LeBerge writes that the dream world is as “real” as its waking equivalent, at least in a sensory sense. To our brains, the sights and sounds of a dream are as real as any other experience. The difference is that while objects in the waking world exist outside of our perception of them—persisting even when we’re not looking—dream-objects are created anew in each moment of perception. I found this idea eerily reminiscent of the great science fiction writer Philip K. Dick’s one-sentence definition of reality:
“Reality is that which, when you stop believing in it, doesn’t go away.”
This definition, to which I probably refer too much, is from “How to Build a Universe That Doesn’t Fall Apart Two Days Later,” a meandering speech Dick gave in 1978. It’s pure Dick: observations about Disneyland, nods to pre-Socratic philosophy, stories about androids that don’t know they’re androids, an account of Dick’s prophetic visionary experience, and a deep dive on the theory, developed from that experience, that we live in an ancient world, reality is an illusion, and time is accelerating.
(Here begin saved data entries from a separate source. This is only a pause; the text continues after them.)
-- ==== Sys2Proof/Machine/Access.lean ====
section
/-! DEFINITION. Who may read and write which device register (R392, R421), and the address checks of a core's access to a
device-typed region (R20, R22, R392). -/
namespace Sys2Proof.Machine

/-- The mill book's data window (R510). -/
def bookWindow (a : Nat) : Bool := decide (0xF0000E1000 ≤ a ∧ a < 0xF0000E2000)

/-- The power domain that answers at a device-typed address (R487). -/
def powerDomain (a : Nat) : Nat :=
  if 0xF001000000 ≤ a then 1 + (a - 0xF001000000) / 0x10000
  else if setBase ≤ a ∧ a < journalBase then 9 + storageAddr a / 0x400000 % 8
  else if 0xF000080000 ≤ a ∧ a < 0xF000090000 then 17
  else if 0xF000090000 ≤ a ∧ a < 0xF0000A0000 then 18
  else if 0xF000100000 ≤ a ∧ a < 0xF000200000 then 19
  else if 0xF000200000 ≤ a ∧ a < 0xF000201800 then 20 + (a - 0xF000200000) / 0x400
  else if 0xF000201800 ≤ a ∧ a < 0xF000201830 then 20 + (a - 0xF000201800) / 8
  else if 0xF000210000 ≤ a ∧ a < 0xF000220000 then 26
  else if a = 0xF000070008 ∨ a = 0xF000070018 ∨ a = 0xF000070028 then 28
  else if 0xF0000C0000 ≤ a ∧ a < 0xF0000D0000 then 29
  else 0

/-- How the table of R392 and R421 treats a register. -/
inductive RegClass where
  /-- anyone reads, the manager writes -/
  | shared
  /-- the manager alone -/
  | managerOnly
  /-- of one partition: it reads; it writes where `w` -/
  | ofPart (p : Nat) (w : Bool)
  /-- of a bank -/
  | ofBank (n : Nat)
  /-- of a queue: the owner reads, and writes where `w`; the host too for its own queues -/
  | ofQueue (q : Nat) (w : Bool)
  /-- of a path -/
  | ofPath (n : Nat) (w : Bool)
  /-- of a SerDes lane -/
  | ofLan (n : Nat) (w : Bool)
  /-- of a quad of SerDes lanes -/
  | ofQuad (q : Nat)
  /-- of a field lane -/
  | ofFld (n : Nat) (w : Bool)
  /-- of a triad -/
  | ofTriad (t : Nat) (w : Bool)
  /-- of a key slot -/
  | ofSlot (n : Nat)
  /-- PTP and PPS registers -/
  | ptp
  /-- partitions read, the manager reads and writes, the host nothing -/
  | parts
  /-- `FLT_ATTR` -/
  | attr
  /-- `CLU_TCTL` -/
  | tctl
  /-- the host windows -/
  | host
  deriving DecidableEq, Repr

/-- The row of R392 or R421 that covers a register. -/
def regClass : RegName → RegClass
  | .CFG_STAT | .CFG_SYND | .CFG_CTL | .CFG_STGADDR | .CFG_STGCMD | .CFG_STGSTAT => .managerOnly
  | .PAR_CFG | .PAR_STAT | .PAR_CTL | .PAR_TOFF => .managerOnly
  | .CAS_CFG | .CAS_STAT | .CAS_CTL | .CAS_EXPORT _ => .managerOnly
  | .MGT_STAT | .MGT_CFG | .BOK_CTL | .BOK_STAT | .BOK_POLICY | .PRT_MGR => .managerOnly
  | .FLT_ATTR _ => .attr
  | .FLT_NOTE p => .ofPart p false
  | .PRT_CFG p | .PRT_STATE p | .PRT_CTL p | .PRT_LOGCFG p | .PRT_LOGBUF0 p | .PRT_LOGBUF1 p | .PRT_LOGCTL p
  | .PRT_WBASE p _ | .PRT_WLIMIT p _ | .PRT_WOFFSET p _ | .CPH_SHARE p | .MIL_SHARE p => .ofPart p false
  | .CPH_UNWRAP_ADDR p | .CPH_UNWRAP_CMD p | .CPH_UNWRAP_STAT p => .ofPart p true
  | .BNK_OWNER n | .BNK_ECC n => .ofBank n
  | .CPH_SLOT n => .ofSlot n
  | .CHN_PATHCTL n => .ofPath n true
  | .CHN_PATHCFG n | .CHN_PATHMATCH0 n | .CHN_PATHMATCH1 n | .CHN_PATHAUX n | .CHN_PATHSEQ n | .CHN_PATHSTAT n
  | .CHN_PATHCNT n => .ofPath n false
  | .QUE_CMD q => .ofQueue q true
  | .QUE_CFG q | .QUE_HR q | .QUE_TR q | .QUE_CTLA q | .QUE_PROG q | .QUE_GEN q | .QUE_STAT q => .ofQueue q false
  | .LAN_CTL n => .ofLan n true
  | .LAN_CFG n | .LAN_MAC n | .LAN_IP n | .LAN_STAT n | .LAN_CNT n | .LAN_TXTS n => .ofLan n false
  | .LAN_QCFG q => .ofQuad q
  | .FLD_CTL n => .ofFld n true
  | .FLD_CFG n | .FLD_TIMING n | .FLD_STAT n | .FLD_CNT n => .ofFld n false
  | .TIM_PTP | .TIM_PTPRATE | .TIM_PTPSTEP | .TIM_PPS | .TIM_PPSIN | .TIM_PPSNOW => .ptp
  | .HST_STAT | .HST_WBASE _ | .HST_WLIMIT _ => .host
  | .CLU_EVTIMER t _ | .CLU_EVCFG t | .CLU_L1CTL t => .ofTriad t true
  | .CLU_TCFG t | .CLU_TSTATE t | .CLU_LANEMAP t | .CLU_TCOUNT t | .CLU_TSYND t | .CLU_SLUTEST t | .CLU_CKPT t
  | .CLU_EVSTAT t | .CLU_TXCOUNT t _ | .CLU_FSYND t => .ofTriad t false
  | .CLU_SWEEP c k => .ofTriad (4 * c + k / 3) false
  | .CLU_TCTL _ => .tctl
  | .CLU_CFG _ | .CLU_CSSTAT _ | .CLU_SPARE _ => .parts
  | _ => .shared

namespace Chip

/-- A power domain is on (R487, R499). -/
def domainOn (c : Chip) (d : Nat) : Bool := (c.gf .SYS_PWRSTAT SYS_PWRSTAT.ON).testBit d

/-- A power domain is in transition. -/
def domainBusy (c : Chip) (d : Nat) : Bool := (c.gf .SYS_PWRSTAT SYS_PWRSTAT.BUSY).testBit d

/-- The agent a core of partition `p` is for register accesses (R388). -/
def coreAgent (c : Chip) (p : Nat) : Agent := if c.isMgrPart p then .manager else .part (BitVec.ofNat 6 p)

/-- The agent the host is for register accesses (R388, R475). -/
def hostAgent (c : Chip) : Agent := if c.gb .PRT_MGR PRT_MGR.SITE then .manager else .host

/-- The partition of a path, a queue, a lane, a slot, as far as one is bound (R390). -/
def ownsTriad (c : Chip) (p t : Nat) : Bool := (c.gf (.PRT_CFG p) PRT_CFG.TRIADS).testBit t
def ownsQueue (c : Chip) (p q : Nat) : Bool :=
  c.gf (.QUE_CFG q) QUE_CFG.OWNER == p && !c.gb (.QUE_CFG q) QUE_CFG.HOST
def ownsPath (c : Chip) (p n : Nat) : Bool := c.gf (.CHN_PATHCFG n) CHN_PATHCFG.OWNER == p
def ownsLan (c : Chip) (p n : Nat) : Bool := c.lanOwner.get 64 n == p
def ownsFld (c : Chip) (p n : Nat) : Bool := c.gf (.FLD_CFG n) FLD_CFG.OWNER == p
def ownsSlot (c : Chip) (p n : Nat) : Bool :=
  c.gf (.CPH_SLOT n) CPH_SLOT.OWNER == p && c.gb (.CPH_SLOT n) CPH_SLOT.ASSIGNED
def ownsBank (c : Chip) (p n : Nat) : Bool :=
  c.gf (.BNK_OWNER n) BNK_OWNER.TYPE == 1 && c.gf (.BNK_OWNER n) BNK_OWNER.PART == p

/-- A partition may read a register of the class. -/
def partReads (c : Chip) (p : Nat) : RegClass → Bool
  | .shared | .ptp | .parts | .attr => true
  | .managerOnly | .tctl | .host => false
  | .ofPart q _ => q == p
  | .ofBank n => c.ownsBank p n
  | .ofQueue q _ => c.ownsQueue p q
  | .ofPath n _ => c.ownsPath p n
  | .ofLan n _ => c.ownsLan p n
  | .ofQuad q => [0, 1, 2, 3].any (fun i => c.ownsLan p (4 * q + i))
  | .ofFld n _ => c.ownsFld p n
  | .ofTriad t _ => c.ownsTriad p t
  | .ofSlot n => c.ownsSlot p n

/-- A partition may write a register of the class. -/
def partWrites (c : Chip) (p : Nat) : RegClass → Bool
  | .ptp => c.gb (.PRT_CFG p) PRT_CFG.PTP
  | .attr => true
  | .ofPart q w => w && q == p
  | .ofQueue q w => w && c.ownsQueue p q
  | .ofPath n w => w && c.ownsPath p n
  | .ofLan n w => w && c.ownsLan p n
  | .ofFld n w => w && c.ownsFld p n
  | .ofTriad t w => w && c.ownsTriad p t
  | .ofSlot n => c.ownsSlot p n
  | _ => false

/-- The host may read a register of the class while it does not hold the manager role. -/
def hostReads (c : Chip) : RegClass → Bool
  | .shared | .ptp | .attr => true
  | .ofBank n => c.gf (.BNK_OWNER n) BNK_OWNER.TYPE == 2
  | .ofQueue q _ => c.gb (.QUE_CFG q) QUE_CFG.HOST
  | _ => false

/-- R392 and R421 let the agent read the register. -/
def mayRead (c : Chip) (ag : Agent) (r : RegName) : Bool :=
  match ag with
  | .manager | .miller => regClass r != .tctl
  | .part p => c.partReads p.toNat (regClass r)
  | .host => c.hostReads (regClass r)

/-- SerDes lanes 20 to 23 belong to the leat and are read only (R392). -/
def leatLan : RegClass → Bool
  | .ofLan n _ => decide (20 ≤ n)
  | .ofQuad q => q == 5
  | _ => false

/-- R392 and R421 let the agent write the register. -/
def mayWrite (c : Chip) (ag : Agent) (r : RegName) : Bool :=
  match ag with
  | .manager | .miller => !leatLan (regClass r)
  | .part p => c.partWrites p.toNat (regClass r)
  | .host => match regClass r with | .ofQueue q w => w && c.gb (.QUE_CFG q) QUE_CFG.HOST | _ => false

/-- A device-typed address an agent may read (R20, R22, R392): the bank aliases (whose owner check comes before), the
journal store for the manager, a register it may read. -/
def devReadable (c : Chip) (ag : Agent) (a : Nat) : Bool :=
  match c.region a with
  | .bitSet _ | .bitClear _ => true
  | .journal => ag == .manager || ag == .miller
  | .register =>
    if bookWindow a then ag == .manager || ag == .miller
    else match regOf a with
      | some r => c.mayRead ag r
      | none => false
  | _ => false

/-- A device-typed address an agent may write; nobody writes the journal store (R22). -/
def devWritable (c : Chip) (ag : Agent) (a : Nat) : Bool :=
  match c.region a with
  | .bitSet _ | .bitClear _ => true
  | .register =>
    if bookWindow a then ag == .manager || ag == .miller
    else match regOf a with
      | some r => c.mayWrite ag r
      | none => false
  | _ => false

end Chip
end Sys2Proof.Machine
end

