/-- Retires an instruction of a lane and does what follows (R136, R166). -/
def retire (c : Chip) (k : Nat) (len : Word) (steps : Nat) (upd : Arch → Arch) (ld : Option LoadDelay := none) : Chip :=
  (c.updLane k (fun l => l.retire len steps upd ld)).afterRetire k

/-- The lane waits in an instruction (R33). -/
def waitIn (c : Chip) (k : Nat) (i : Instr) : Chip := c.updLane k (fun l => { l with waiting := some i })

/-- A SPLIT core with something to take at the boundary takes that first (R178); otherwise the body acts. -/
def atBoundary (c : Chip) (l : LaneId) (body : Chip → Chip) : Chip :=
  if c.split l.t && (c.lane (laneKey l)).waiting.isNone then
    match c.splitBoundary (laneKey l) with
    | some c => c
    | none => body c
  else body c

/-- Runs an instruction of a lane; nothing happens while the lane may not run it. -/
def instr (c : Chip) (l : LaneId) (i : Instr) (body : Chip → Chip) : Chip :=
  if c.mayRun l i then c.atBoundary l body else c

/-- Something that happens at the next instruction of a lane that waits in none. -/
def fresh (c : Chip) (l : LaneId) (body : Chip → Chip) : Chip :=
  if c.laneFree l && (c.lane (laneKey l)).waiting.isNone then c.atBoundary l body else c

/-- An instruction that only works on registers: from the registers it reads, an exception or its update. -/
def regInstr (c : Chip) (now : Nat) (l : LaneId) (i : Instr) (len : Word) (steps : Arch → Nat)
    (body : Arch → Res (Arch → Arch)) : Chip :=
  c.instr l i (fun c =>
    let v := (c.lane (laneKey l)).view
    match body v with
    | .exc e => c.raise now (laneKey l) e
    | .ok u => c.retire (laneKey l) len (steps v) u)

end Chip

/-- `ILLEGAL_INSTRUCTION` with the instruction bits (R79). -/
def illegal (w : Nat) : Exc := ⟨0x01, 3, w⟩
/-- `PRIVILEGE` with the instruction bits (R79). -/
def privilege (w : Nat) : Exc := ⟨0x02, 3, w⟩

end Sys2Proof.Machine
end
In the speech, he talks about having an extraordinarily vivid dream, which he felt compelled to put to paper, and which figures as a scene in his 1974 novel Flow My Tears, The Policeman Said. After the book was published, he realized the scene was from the Bible. His conclusion was that both the Bible and his novel drew from the same well of truth, the same observation of a real world that persists beneath the collective dream of waking life.
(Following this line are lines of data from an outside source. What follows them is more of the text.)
/-- A frame that was assigned and will never be sent leaves the store with its tag (R353). -/
def withdrawFrame (c : Chip) (now n v : Nat) : Chip :=
  if (c.pth n).frames.any (fun f => f.seq = v) then
    (c.updPth n (fun x => { x with frames := x.frames.filter (fun f => f.seq ≠ v) })).dropTag now n
  else c

/-- The output of a cipher job goes to staging or to the destination (R295, R348). -/
def cipherWrite (c : Chip) (now q : Nat) (p : Prog) (out : List Byte) (r : Rep) (seq : Option Nat) : Chip :=
  if p.cur.dsel = 4 then
    (if 16384 < out.length then c.failStep now q p stStep
     else c.finish now q p r (some ⟨out, p.cur.op, c.stepPath q p.cur, seq⟩))
  else if p.cur.dsel = 0 then c.finish now q p r
  else
    let (a, n) := (p.buffer p.cur.dsel).getD (0, 0)
    let (c, st, len) := c.writeBuf now q a n out
    c.finish now q p { r with status := st, len := len }

/-- A SEAL or OPEN job has run (R349, R351). -/
def cipherResult (c : Chip) (now q : Nat) (p : Prog) (j : Job) : Chip :=
  let n := c.stepPath q p.cur
  match p.wcp with
  | some (v, h) =>
    let b := wcpSeal (c.pSec n) j.key (c.pathDir n) h j.data
    (c.sealFrame n v b).cipherWrite now q p b { epoch := be h 4 2, seq := v } (some v)
  | none =>
    if p.cur.op = 4 then c.cipherWrite now q p (sealOut p.copt j.key j.data) {} none else
    match openOut p.copt j.key j.data with
    | some out => if p.copt.mode = 7 then c.finish now q p {} else c.cipherWrite now q p out {} none
    | none => (c.inc .CPH_STAT CPH_STAT.TAGFAIL).failStep now q p stTagFail

/-- A job of a queue ends on its core. -/
def cipherDone (c : Chip) (now q : Nat) (j : Job) : Chip :=
  match (c.que q).prog with
  | none => c.jobGone .cipher j
  | some p =>
    let (a, n) := (p.buffer p.cur.dsel).getD (0, 0)
    if c.rangeHeld a n then c else
    let c := (c.jobGone .cipher j).inc .CPH_STAT CPH_STAT.JOBS
    if j.bad ≠ 0 then ((c.unreserve now q p).failStep now q { p with resv := 0 } j.bad).settleQ now q
    else (c.cipherResult now q p j).settleQ now q

/-! ### Key slots (R341, R342) -/

/-- Zeroises a slot (R342). -/
def zeroise (c : Chip) (s : Nat) : Chip :=
  let r := RegName.CPH_SLOT s
  let c := ((c.sf r CPH_SLOT.VALID 0).sf r CPH_SLOT.KLEN 0).sf r CPH_SLOT.USE 0
  c.modChan (fun h => { h with keys := h.keys.erase s })

/-- A key enters a slot (R345 step 5). -/
def loadSlot (c : Chip) (s use : Nat) (key : List Byte) : Chip :=
  let r := RegName.CPH_SLOT s
  let c := c.modChan (fun h => { h with keys := h.keys.set s key })
  let c := (c.sf r CPH_SLOT.KLEN (key.length / 8 - 1)).sf r CPH_SLOT.USE use
  (c.sf r CPH_SLOT.GEN ((c.gf r CPH_SLOT.GEN + 1) % 65536)).sf r CPH_SLOT.VALID 1

/-- A CLR of a slot, after an unwrap into it (R342, R346). -/
def clrSlot (c : Chip) (s : Nat) : Chip :=
  if c.gb (.CPH_SLOT s) CPH_SLOT.LOADING then c.modChan (fun h => { h with clrs := addNew h.clrs s }) else c.zeroise s

/-! ### Unwraps (R343 to R346) -/

/-- A blob unwrapped: the attribute word and the key; the result code where a check fails (R340, R344, R345). -/
def unwrapKey (kek wrapped : List Byte) (root : Bool) (owner : Nat) : Except Nat (Nat × List Byte) :=
  match keyUnwrap kek wrapped with
  | none => .error 0x04
  | some pt =>
    let w := natLE (pt.take 8)
    let key := pt.drop 8
    let use := w / 2 ^ 36 % 16
    let bind := w / 2 ^ 24 % 256
    let ok := w / 2 ^ 48 == 0x4B41 && w / 2 ^ 40 % 256 == key.length && use != 0 && (!use.testBit 3 || use == 8) &&
      w / 2 ^ 32 % 16 == 0 && w % 2 ^ 24 == 0 && (bind == 0 || bind == owner + 1) &&
      (!root || use == 8 || use == 4)
    if ok then .ok (use, key) else .error 0x05

/-- The root key's octets. -/
def rootBytes : List Byte := bytesBE 32 Config.rootKey.toNat

/-- The unwraps into one slot run one after the other: the next one that waits for slot `s` starts. -/
def unwrapNext (c : Chip) (s : Nat) : Option (Nat × Bool) :=
  c.chan.unwrapQ.find? (fun e => c.gf (.CPH_UNWRAP_STAT e.1) CPH_UNWRAP_STAT.SLOT == s)

/-- The command of a partition's block ends with a result (R345). -/
def unwrapResult (c : Chip) (now p res : Nat) : Chip :=
  let r := RegName.CPH_UNWRAP_STAT p
  let c := (c.sf r CPH_UNWRAP_STAT.RESULT res).sf r CPH_UNWRAP_STAT.BUSY 0
  if res = 0 then c else (c.inc .CPH_STAT CPH_STAT.UNWRAPFAIL).corrected now 14
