-- ==== Sys2Proof/Machine/Dispatch.lean ====
section
/-! DEFINITION. One arm per command: the call of its meaning. -/
namespace Sys2Proof.Machine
“An author of a work supposed fiction might write the truth and not know it,” he said.
Finally, here are some recent long-form pieces from me, which I wrote—as best as I can tell, anyway—in a fully-conscious state:
The Perpetual Zoom, for Grow Magazine
I began this piece on the history of microscopes nearly a year ago, when a casual interest in the Dutch microscopist Antoni Van Leeuwenhoek turned into a mild obsession. Leeuwenhoek was a self-taught draper from Delft and the first human to see beyond the visible, peering through a tiny bead of glass into the world of bacteria, which he called “animalcules.” Writing this piece, I was trying to get at what it really means to “see” through a microscope, and how modern microscopy techniques—using electron beams, lasers, and scanning probes to plumb data from the microrealms—push our understanding of “seeing” to the point of total abstraction. Shoutout to the UCLA NanoSystems Institute, who were generous enough to let me look at all their advanced microscopes, and to the ladybug who landed on my foot while I was there.
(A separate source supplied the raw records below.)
/-- Transactions as one lane executes them (R108, R252, R253, R263, R266). `TBEGIN` at depth 0 saves the registers and opens
the transaction with its handler, at depth 1 to 14 only deepens it; `TEND` above depth 1 only closes a level, at depth 0
raises `ILLEGAL_INSTRUCTION`, and at depth 1 makes the commit record and waits for the commit; `TABORT` outside a transaction does
nothing, inside it restores the saved registers but for `TXSTATUS`, with the code and cause, and goes to the handler. The
retired count, the store sequence and the read sequence are not restored. -/
def Obligations.TransactionInstructions : Prop :=
  ∀ (s : State) (l : LaneId) (off : BitVec 15) (code : BitVec 8),
    let x := s.lane l
    let d := x.arch.depth
    (Runs s l (.tbegin l off) → s.chip.split l.t = true → d = 0 → s.chip.gb (.CLU_L1CTL l.t) CLU_L1CTL.DACT = true →
      ∃ t, exec (.tbegin l off) s = .next t ∧ (t.lane l).save = some x.landed ∧
        (t.lane l).arch.pc = x.landed.pc + 4 ∧ (t.lane l).arch.handler = x.landed.pc + 2 * off.signExtend 32 ∧
        (t.lane l).arch.depth = 1 ∧ (t.lane l).arch.st SR.TX = 1 ∧ SR.ACTIVE.get (t.lane l).arch.txstatus = 1 ∧
        SR.ABORTED.get (t.lane l).arch.txstatus = 0 ∧ (t.lane l).arch.g = x.landed.g ∧
        (t.lane l).retired = x.retired + 1 ∧ (t.chip.port (laneKey l)).tx.wset = [] ∧
        (t.chip.port (laneKey l)).tx.rset = [] ∧ t.chip.mem = s.chip.mem) ∧
    (Runs s l (.tbegin l off) → 1 ≤ d → d ≤ 14 →
      Retires s l 4 4 (fun z => { z with txstatus := SR.DEPTH.put z.txstatus (d + 1) }) (exec (.tbegin l off) s)) ∧
    (Runs s l (.tend l) → d = 0 → MayEnter s l →
      Raises s l ⟨0x01, 3, instrBits (.tend l)⟩ false 0 (exec (.tend l) s)) ∧
    (Runs s l (.tend l) → 2 ≤ d →
      Retires s l 4 5 (fun z => { z with txstatus := SR.DEPTH.put z.txstatus (d - 1) }) (exec (.tend l) s)) ∧
    (Runs s l (.tend l) → d = 1 → x.progress = 0 → x.sb.length < 8 →
      ∃ y r, exec (.tend l) s = .next (s.withLane l y) ∧ y.sb = x.sb ++ [{ item := .commit r }] ∧
        r.seq = x.storeSeq ∧ r.lines = x.txLines.length ∧ r.digest = digestCrc x.landed x.retired ∧
        y.storeSeq = x.storeSeq + 1 ∧ y.waiting = some (.tend l) ∧ y.retired = x.retired ∧ y.arch = x.landed) ∧
    (∀ r, s.chip.mayRun l (.tend l) = true → Calm s l → d = 1 → x.waiting = some (.tend l) → x.progress = 1 →
      s.chip.commits.find? (fun m => m.key == s.chip.portKey l.t l.i && m.crec.seq + 1 == x.storeSeq) = some r →
      r.stage = .done →
      ∃ y, exec (.tend l) s = .next (s.withLane l y) ∧ y.save = none ∧ y.retired = x.retired + 1 ∧
        y.arch.pc = x.landed.pc + 4 ∧ y.arch.st SR.TX = 0 ∧ y.arch.depth = 0 ∧ y.arch.g = x.landed.g ∧ y.waiting = none) ∧
    (Runs s l (.tabort l code) → d = 0 → Retires s l 4 4 id (exec (.tabort l code) s)) ∧
    (∀ sv, Runs s l (.tabort l code) → d ≠ 0 → x.save = some sv → x.progress = 0 →
      ∃ t, exec (.tabort l code) s = .next t ∧ (t.lane l).arch.pc = x.arch.handler ∧ (t.lane l).arch.g = sv.g ∧
        (t.lane l).arch.f = sv.f ∧ (t.lane l).arch.st SR.TX = 0 ∧ (t.lane l).arch.depth = 0 ∧
        SR.CODE.get (t.lane l).arch.txstatus = code.toNat ∧ SR.CAUSE.get (t.lane l).arch.txstatus = 0x01 ∧
        SR.ABORTED.get (t.lane l).arch.txstatus = 1 ∧ (t.lane l).retired = x.retired ∧
        (t.lane l).storeSeq = x.storeSeq ∧ (t.lane l).readSeq = x.readSeq ∧ (t.lane l).save = none ∧
        t.chip.mem = s.chip.mem)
The New Mechanical Turks, for PioneerWorks
This is a conversation with the writer Joanne McNeil about “fauxtomation:” when tech companies obfuscate the human labor powering allegedly automated content moderation systems, food delivery robots, and self-driving cars. McNeil’s very good debut novel, Wrong Way, out now with MCD Books, is about the hidden life of one such worker, the driver of a “driverless” car. It’s sci-fi, but, reading it, I couldn’t help but think of Philip K. Dick’s observation: that a writer of supposed fiction might inadvertently chance on the truth. This conversation is the second installment in Three-Way Mirror, a series of long-form conversations about AI I’m publishing with PioneerWorks. The first, if you missed it, was with the Canadian novelist Sheila Heti.
Finally, a bit of news! I received word this week that I’ve been awarded a 2024 MacDowell Fellowship. So I’m excited to announce that I will be spending some time next year in a cabin in the forest—working, finally, on my next book.